- [Exercise description]:
In the data below, how many lines contain the string "held"? Give only the figure.

Provided records Block Start

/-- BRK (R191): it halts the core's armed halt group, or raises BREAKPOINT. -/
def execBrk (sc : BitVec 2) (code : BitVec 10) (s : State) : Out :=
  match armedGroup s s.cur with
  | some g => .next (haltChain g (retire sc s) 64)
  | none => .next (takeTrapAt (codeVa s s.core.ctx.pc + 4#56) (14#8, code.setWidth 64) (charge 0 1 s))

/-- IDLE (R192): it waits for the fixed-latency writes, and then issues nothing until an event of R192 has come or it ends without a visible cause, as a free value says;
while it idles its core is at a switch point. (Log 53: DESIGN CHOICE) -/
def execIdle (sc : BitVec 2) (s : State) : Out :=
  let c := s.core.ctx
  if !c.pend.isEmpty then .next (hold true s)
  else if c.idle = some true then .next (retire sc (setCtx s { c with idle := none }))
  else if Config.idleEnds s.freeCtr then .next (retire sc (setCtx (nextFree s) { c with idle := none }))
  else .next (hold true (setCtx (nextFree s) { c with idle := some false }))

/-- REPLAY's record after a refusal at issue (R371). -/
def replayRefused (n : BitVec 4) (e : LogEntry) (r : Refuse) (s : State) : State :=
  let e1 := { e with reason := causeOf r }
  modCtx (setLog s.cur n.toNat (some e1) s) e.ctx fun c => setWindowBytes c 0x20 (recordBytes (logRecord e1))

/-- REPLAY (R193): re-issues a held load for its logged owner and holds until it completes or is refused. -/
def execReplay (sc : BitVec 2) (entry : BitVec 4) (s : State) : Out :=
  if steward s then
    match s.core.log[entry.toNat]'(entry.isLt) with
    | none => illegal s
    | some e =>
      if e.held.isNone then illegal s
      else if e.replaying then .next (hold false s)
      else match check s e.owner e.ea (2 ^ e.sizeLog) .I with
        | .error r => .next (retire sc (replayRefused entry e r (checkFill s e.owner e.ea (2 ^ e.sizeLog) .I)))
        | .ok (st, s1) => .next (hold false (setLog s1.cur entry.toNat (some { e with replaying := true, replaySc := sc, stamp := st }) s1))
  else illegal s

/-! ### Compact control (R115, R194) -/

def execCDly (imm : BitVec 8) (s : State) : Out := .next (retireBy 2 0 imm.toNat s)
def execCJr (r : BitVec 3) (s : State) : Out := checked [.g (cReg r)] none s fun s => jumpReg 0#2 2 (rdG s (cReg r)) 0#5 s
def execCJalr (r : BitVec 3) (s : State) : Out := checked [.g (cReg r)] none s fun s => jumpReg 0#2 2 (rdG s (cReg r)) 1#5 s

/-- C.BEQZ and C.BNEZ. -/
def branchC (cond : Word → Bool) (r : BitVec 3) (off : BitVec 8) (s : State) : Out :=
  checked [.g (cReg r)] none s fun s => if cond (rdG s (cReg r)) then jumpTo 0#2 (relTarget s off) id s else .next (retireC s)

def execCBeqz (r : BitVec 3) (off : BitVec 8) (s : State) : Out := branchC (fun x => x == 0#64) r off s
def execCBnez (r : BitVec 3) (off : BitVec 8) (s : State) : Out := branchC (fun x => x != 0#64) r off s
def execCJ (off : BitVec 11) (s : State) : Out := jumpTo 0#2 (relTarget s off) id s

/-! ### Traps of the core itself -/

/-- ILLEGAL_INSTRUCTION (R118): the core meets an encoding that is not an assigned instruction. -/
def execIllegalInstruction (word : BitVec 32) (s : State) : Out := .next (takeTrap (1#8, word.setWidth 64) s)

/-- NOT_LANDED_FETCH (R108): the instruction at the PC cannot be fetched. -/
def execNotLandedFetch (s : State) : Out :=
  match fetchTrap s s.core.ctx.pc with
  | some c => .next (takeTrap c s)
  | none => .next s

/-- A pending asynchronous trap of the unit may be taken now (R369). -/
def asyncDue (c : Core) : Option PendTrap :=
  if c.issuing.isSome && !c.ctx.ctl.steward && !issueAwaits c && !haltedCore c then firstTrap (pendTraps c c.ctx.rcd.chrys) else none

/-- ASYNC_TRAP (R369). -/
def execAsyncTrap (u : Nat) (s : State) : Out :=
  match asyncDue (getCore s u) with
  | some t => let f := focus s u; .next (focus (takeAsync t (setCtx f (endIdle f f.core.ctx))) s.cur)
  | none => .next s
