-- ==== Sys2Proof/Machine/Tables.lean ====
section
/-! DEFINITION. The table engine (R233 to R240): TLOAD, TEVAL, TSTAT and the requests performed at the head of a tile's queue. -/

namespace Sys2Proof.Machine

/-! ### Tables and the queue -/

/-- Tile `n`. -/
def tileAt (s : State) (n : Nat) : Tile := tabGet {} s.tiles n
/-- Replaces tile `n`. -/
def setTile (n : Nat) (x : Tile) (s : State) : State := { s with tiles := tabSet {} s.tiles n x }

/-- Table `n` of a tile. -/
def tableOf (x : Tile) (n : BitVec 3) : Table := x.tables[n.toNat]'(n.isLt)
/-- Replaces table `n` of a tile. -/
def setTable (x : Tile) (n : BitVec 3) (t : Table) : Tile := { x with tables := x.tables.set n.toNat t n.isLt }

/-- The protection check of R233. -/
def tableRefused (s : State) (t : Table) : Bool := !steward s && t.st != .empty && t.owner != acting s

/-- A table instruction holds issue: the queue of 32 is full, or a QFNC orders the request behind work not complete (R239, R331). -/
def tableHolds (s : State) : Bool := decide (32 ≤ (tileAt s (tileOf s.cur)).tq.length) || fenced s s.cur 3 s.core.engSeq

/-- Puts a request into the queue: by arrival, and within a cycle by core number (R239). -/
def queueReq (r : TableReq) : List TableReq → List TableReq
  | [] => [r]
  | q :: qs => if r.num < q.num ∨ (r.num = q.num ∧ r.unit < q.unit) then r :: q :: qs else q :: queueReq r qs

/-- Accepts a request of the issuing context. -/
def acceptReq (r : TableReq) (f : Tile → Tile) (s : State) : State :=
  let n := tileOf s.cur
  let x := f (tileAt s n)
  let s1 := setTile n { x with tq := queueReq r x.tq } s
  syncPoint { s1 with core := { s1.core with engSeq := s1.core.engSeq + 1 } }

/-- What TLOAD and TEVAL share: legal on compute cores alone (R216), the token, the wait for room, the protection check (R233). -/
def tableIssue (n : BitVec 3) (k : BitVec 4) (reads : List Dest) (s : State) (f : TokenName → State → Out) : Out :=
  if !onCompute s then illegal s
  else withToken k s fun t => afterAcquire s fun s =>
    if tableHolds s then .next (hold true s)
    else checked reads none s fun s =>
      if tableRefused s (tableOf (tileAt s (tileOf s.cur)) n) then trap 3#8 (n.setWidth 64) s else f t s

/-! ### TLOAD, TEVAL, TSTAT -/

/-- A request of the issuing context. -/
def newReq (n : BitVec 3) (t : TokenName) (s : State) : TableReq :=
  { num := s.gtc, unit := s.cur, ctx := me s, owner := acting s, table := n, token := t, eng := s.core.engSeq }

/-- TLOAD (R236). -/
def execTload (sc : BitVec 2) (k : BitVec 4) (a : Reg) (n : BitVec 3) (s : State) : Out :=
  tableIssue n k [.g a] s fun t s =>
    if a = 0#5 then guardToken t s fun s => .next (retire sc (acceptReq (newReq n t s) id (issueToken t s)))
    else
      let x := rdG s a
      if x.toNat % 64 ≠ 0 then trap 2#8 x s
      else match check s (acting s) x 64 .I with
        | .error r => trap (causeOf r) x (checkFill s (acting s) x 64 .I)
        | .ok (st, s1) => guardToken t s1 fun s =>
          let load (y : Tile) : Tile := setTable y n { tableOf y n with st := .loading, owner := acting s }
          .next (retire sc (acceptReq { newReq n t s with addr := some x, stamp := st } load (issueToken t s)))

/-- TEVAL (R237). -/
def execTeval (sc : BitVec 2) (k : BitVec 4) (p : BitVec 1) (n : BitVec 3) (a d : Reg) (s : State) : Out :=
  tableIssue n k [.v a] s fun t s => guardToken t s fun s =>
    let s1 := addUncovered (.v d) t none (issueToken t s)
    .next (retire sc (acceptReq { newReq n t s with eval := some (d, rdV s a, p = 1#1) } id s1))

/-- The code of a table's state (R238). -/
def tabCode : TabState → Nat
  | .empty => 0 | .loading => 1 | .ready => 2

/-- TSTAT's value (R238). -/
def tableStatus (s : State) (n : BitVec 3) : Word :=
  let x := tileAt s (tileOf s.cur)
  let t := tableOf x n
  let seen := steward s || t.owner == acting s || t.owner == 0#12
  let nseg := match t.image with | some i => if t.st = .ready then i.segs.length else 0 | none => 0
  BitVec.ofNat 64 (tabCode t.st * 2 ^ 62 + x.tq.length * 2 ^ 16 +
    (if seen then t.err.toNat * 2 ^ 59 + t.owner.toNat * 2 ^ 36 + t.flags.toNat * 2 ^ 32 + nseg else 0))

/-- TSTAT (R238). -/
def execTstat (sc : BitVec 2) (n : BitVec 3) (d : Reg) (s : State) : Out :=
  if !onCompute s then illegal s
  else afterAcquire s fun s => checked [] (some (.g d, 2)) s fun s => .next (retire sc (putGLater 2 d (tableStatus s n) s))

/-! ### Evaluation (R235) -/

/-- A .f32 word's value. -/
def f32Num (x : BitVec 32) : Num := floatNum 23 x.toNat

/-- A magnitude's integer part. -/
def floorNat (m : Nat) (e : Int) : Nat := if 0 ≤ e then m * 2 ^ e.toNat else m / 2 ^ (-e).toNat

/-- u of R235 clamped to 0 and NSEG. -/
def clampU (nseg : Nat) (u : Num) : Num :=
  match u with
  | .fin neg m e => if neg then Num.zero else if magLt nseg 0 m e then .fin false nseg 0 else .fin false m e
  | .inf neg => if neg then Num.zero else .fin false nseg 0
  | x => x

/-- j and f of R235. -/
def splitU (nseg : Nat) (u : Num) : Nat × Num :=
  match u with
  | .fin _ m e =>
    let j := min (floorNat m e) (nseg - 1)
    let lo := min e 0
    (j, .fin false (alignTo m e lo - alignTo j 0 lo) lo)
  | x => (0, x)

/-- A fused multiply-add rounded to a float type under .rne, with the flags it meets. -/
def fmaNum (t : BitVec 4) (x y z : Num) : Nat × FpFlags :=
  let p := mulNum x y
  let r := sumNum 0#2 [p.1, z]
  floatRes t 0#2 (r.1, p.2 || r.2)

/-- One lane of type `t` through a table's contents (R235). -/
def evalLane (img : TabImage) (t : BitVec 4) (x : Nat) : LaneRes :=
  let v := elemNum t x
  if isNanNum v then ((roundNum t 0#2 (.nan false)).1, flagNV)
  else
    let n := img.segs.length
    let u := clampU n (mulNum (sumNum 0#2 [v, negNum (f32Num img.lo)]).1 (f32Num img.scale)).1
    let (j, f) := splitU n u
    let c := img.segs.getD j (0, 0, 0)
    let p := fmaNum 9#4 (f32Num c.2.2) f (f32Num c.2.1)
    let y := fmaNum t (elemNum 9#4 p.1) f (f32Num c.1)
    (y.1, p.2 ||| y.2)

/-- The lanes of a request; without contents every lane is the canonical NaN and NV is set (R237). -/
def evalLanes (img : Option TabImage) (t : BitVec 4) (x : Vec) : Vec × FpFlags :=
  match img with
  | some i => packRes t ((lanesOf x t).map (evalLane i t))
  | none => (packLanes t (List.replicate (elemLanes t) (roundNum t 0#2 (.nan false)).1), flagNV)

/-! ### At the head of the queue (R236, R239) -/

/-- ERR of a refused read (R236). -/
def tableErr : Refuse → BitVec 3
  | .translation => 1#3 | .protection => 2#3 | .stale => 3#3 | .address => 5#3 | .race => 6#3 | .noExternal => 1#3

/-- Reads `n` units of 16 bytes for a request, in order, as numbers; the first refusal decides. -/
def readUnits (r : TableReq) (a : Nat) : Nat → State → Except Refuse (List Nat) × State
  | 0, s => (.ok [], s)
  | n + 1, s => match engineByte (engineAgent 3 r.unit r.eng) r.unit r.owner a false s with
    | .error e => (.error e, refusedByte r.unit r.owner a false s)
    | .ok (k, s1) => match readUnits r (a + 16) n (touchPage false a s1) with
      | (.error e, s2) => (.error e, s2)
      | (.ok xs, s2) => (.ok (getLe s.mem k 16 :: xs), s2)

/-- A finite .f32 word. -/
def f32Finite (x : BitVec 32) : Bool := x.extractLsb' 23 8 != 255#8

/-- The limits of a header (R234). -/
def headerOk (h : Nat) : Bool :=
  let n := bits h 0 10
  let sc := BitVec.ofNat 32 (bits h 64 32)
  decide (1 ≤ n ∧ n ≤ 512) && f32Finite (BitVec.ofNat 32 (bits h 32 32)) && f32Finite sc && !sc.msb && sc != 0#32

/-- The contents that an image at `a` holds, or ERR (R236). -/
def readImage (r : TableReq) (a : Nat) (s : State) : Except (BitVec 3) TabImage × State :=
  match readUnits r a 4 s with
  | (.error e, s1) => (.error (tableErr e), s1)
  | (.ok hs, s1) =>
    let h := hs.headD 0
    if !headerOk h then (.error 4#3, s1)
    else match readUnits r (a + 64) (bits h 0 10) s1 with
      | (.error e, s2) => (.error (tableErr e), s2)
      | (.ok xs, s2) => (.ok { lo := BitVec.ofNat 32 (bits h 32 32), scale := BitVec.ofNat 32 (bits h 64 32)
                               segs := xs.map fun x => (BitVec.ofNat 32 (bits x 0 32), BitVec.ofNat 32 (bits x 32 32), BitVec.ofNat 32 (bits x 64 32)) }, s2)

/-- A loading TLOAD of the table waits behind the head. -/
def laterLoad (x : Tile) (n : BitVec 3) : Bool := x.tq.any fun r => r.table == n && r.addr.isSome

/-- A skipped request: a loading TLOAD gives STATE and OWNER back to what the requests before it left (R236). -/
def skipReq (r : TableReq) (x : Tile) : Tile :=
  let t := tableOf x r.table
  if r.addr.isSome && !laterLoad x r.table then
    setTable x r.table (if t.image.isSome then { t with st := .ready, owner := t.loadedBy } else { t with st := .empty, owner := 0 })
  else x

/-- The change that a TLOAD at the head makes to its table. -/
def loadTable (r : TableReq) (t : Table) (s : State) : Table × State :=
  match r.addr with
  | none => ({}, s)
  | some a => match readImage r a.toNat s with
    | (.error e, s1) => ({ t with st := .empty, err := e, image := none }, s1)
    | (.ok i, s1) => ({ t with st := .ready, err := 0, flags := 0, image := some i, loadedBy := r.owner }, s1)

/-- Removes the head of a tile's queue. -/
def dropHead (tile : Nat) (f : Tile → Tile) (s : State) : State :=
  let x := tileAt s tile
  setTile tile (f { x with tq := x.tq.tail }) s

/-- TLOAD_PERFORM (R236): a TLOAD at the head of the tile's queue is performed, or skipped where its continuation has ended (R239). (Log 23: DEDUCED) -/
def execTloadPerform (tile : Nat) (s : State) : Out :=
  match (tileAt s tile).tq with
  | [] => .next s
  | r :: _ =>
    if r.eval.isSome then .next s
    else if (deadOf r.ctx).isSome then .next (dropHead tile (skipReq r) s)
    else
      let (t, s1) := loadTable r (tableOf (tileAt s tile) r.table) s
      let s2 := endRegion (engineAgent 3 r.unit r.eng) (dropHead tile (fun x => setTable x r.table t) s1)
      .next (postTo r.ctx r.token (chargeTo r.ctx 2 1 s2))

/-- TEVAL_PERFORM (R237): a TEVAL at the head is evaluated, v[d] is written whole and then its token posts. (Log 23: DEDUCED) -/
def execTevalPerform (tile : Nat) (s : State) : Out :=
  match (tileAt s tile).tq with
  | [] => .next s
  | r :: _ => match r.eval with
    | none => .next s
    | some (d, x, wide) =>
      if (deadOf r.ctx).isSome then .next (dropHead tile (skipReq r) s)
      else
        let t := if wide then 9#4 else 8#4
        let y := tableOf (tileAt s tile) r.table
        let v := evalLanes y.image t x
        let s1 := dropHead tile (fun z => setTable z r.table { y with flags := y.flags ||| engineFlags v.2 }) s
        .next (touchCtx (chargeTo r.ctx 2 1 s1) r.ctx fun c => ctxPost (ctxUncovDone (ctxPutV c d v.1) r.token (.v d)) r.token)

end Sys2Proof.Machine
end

Provided records Block End

- [Response]:
2